= Exercise goal =
The response must contain every line below in which "kind" appears.

= Input records =

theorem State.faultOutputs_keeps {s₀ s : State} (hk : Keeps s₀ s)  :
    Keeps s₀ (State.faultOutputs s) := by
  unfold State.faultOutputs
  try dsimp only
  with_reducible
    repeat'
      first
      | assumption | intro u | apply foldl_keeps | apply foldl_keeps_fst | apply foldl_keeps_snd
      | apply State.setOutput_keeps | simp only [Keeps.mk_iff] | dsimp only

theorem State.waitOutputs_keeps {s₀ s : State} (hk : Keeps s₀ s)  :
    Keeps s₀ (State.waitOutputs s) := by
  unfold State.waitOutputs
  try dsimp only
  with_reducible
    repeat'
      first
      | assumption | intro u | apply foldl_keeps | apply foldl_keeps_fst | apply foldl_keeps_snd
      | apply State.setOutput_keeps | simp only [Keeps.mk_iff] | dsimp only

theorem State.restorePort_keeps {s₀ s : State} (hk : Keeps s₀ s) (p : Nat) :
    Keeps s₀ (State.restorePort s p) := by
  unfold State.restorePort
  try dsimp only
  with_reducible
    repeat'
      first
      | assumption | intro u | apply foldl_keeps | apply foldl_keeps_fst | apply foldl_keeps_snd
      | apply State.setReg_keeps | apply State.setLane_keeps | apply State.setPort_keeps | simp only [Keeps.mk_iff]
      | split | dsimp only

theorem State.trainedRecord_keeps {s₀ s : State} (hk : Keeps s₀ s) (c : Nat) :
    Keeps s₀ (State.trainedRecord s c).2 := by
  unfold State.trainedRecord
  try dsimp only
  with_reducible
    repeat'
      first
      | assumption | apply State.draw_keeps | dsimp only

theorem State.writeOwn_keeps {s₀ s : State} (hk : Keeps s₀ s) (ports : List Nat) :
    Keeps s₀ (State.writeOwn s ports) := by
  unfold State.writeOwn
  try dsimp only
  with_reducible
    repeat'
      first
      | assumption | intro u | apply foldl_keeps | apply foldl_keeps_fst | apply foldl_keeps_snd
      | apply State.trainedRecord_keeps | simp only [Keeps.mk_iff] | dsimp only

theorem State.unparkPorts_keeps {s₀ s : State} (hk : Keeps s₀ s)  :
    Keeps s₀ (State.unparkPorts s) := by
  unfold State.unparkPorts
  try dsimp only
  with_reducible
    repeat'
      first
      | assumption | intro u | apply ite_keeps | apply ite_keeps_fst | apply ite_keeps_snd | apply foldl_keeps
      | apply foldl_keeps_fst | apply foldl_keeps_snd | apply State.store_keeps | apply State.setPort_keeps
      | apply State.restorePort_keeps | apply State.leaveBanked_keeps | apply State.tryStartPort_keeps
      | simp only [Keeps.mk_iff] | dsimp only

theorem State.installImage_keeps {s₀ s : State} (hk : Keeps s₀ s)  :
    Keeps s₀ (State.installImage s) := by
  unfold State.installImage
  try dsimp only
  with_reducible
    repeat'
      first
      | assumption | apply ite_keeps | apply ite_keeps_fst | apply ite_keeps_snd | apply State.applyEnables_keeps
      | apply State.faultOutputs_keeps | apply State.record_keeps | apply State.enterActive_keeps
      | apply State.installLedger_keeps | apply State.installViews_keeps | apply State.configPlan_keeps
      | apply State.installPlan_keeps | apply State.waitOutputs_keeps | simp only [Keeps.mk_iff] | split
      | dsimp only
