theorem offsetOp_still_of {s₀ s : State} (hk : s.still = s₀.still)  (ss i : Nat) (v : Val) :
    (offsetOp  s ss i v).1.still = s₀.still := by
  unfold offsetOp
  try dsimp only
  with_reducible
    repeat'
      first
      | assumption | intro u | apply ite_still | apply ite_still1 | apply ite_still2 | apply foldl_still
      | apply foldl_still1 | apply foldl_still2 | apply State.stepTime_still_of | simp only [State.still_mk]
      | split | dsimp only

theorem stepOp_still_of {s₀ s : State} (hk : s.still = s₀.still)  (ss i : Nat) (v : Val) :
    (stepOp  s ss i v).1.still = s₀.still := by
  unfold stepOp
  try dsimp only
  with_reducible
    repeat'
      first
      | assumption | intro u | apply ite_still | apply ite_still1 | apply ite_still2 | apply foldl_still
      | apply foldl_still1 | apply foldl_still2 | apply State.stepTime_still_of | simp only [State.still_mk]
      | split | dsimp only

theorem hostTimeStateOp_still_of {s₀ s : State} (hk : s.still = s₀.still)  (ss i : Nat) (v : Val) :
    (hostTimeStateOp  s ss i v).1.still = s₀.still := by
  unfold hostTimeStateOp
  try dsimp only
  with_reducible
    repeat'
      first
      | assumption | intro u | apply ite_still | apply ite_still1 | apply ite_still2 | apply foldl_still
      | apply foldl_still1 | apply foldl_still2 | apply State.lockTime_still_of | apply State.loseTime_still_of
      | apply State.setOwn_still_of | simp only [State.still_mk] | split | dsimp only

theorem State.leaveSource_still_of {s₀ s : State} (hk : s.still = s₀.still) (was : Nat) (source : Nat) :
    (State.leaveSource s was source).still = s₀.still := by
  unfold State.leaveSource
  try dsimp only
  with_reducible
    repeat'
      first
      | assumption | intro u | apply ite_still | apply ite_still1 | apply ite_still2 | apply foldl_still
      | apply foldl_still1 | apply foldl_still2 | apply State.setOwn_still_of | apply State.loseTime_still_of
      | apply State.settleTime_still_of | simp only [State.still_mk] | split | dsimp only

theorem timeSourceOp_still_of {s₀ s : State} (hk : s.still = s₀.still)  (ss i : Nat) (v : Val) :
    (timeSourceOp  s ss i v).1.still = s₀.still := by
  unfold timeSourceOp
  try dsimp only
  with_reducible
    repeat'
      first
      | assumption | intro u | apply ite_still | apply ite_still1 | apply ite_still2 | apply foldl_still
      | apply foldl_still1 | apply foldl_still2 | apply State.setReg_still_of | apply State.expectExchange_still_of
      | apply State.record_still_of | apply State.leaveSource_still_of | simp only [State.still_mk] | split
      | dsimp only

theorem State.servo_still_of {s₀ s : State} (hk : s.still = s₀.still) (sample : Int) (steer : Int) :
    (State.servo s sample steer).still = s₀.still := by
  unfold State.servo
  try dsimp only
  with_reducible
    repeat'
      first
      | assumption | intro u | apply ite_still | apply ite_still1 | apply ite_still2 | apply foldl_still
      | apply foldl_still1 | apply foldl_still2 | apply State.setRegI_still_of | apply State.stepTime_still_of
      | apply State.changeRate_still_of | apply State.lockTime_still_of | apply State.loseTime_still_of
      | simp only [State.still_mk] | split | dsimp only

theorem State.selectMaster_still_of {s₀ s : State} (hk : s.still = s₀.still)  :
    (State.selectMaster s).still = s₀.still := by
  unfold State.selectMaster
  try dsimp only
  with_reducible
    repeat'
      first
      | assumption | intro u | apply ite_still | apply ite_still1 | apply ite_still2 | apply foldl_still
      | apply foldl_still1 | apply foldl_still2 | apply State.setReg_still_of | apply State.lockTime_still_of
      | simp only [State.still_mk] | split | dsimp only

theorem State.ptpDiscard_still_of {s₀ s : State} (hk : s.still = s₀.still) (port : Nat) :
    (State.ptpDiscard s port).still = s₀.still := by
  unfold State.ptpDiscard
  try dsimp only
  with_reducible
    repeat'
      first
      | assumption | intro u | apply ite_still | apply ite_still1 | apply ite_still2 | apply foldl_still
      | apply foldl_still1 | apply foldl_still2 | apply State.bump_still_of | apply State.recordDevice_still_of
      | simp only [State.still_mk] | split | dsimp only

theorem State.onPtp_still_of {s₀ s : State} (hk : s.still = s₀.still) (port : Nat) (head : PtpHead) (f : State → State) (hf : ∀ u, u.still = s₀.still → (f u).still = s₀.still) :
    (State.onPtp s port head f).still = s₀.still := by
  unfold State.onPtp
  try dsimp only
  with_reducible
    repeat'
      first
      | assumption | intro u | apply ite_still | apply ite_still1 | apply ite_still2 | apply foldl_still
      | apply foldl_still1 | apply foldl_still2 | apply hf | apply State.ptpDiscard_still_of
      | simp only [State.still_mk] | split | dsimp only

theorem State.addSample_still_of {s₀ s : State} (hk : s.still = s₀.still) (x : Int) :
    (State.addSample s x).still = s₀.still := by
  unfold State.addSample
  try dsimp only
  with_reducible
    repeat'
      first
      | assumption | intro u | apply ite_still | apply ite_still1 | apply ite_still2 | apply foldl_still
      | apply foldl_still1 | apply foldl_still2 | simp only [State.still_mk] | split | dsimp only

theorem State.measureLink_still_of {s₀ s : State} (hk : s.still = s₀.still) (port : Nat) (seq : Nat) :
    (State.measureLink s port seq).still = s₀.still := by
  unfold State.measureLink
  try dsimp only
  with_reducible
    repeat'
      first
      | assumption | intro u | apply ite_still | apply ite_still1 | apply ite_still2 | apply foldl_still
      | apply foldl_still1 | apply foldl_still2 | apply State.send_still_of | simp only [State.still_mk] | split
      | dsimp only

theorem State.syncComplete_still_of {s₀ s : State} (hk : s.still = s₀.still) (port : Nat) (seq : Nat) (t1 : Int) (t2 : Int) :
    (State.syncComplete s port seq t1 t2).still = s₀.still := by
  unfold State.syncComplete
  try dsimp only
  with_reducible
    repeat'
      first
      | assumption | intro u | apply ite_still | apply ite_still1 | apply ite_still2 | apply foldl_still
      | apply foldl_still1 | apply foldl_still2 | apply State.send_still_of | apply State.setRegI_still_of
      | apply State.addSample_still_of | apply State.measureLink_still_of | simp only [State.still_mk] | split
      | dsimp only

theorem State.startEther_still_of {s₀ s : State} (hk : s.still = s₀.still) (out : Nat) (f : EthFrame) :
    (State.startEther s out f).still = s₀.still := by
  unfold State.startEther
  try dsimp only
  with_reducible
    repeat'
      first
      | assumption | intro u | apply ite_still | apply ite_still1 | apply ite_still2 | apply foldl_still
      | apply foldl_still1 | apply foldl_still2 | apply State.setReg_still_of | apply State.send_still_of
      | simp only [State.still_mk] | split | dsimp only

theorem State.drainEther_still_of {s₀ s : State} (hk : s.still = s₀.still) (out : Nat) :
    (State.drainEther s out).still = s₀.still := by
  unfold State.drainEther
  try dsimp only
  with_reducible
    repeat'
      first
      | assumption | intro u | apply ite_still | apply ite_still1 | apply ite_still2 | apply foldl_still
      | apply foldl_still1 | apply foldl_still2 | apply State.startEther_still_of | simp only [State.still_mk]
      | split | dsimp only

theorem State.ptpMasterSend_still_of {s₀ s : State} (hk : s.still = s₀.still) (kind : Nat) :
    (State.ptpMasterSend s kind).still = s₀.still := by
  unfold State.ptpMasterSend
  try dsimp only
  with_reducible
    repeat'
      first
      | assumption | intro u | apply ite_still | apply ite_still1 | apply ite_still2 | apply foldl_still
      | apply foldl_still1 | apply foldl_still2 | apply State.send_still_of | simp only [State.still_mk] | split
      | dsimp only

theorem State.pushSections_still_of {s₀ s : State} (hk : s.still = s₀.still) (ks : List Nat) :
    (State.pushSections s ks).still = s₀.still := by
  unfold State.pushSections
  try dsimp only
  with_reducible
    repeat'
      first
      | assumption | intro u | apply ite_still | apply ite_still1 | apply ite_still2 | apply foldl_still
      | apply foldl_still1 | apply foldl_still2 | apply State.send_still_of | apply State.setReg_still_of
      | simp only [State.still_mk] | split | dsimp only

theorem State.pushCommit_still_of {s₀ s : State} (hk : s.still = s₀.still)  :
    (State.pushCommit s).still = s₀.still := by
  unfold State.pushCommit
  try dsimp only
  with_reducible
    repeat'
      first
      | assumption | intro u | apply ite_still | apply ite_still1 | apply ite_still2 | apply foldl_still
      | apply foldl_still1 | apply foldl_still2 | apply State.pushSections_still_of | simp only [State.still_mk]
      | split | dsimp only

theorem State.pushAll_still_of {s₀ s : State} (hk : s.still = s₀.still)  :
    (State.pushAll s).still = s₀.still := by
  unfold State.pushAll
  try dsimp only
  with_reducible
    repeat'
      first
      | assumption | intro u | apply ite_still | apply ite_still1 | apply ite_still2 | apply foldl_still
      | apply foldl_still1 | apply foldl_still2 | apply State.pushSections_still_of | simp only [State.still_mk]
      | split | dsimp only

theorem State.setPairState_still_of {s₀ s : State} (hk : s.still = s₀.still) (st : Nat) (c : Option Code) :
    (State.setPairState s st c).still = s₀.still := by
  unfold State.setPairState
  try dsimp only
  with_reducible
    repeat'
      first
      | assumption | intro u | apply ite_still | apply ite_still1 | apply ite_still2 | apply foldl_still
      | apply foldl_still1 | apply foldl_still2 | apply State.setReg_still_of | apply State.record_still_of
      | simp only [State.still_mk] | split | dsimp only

= Response to this task =
theorem State.ptpMasterSend_still_of {s₀ s : State} (hk : s.still = s₀.still) (kind : Nat) :
    (State.ptpMasterSend s kind).still = s₀.still := by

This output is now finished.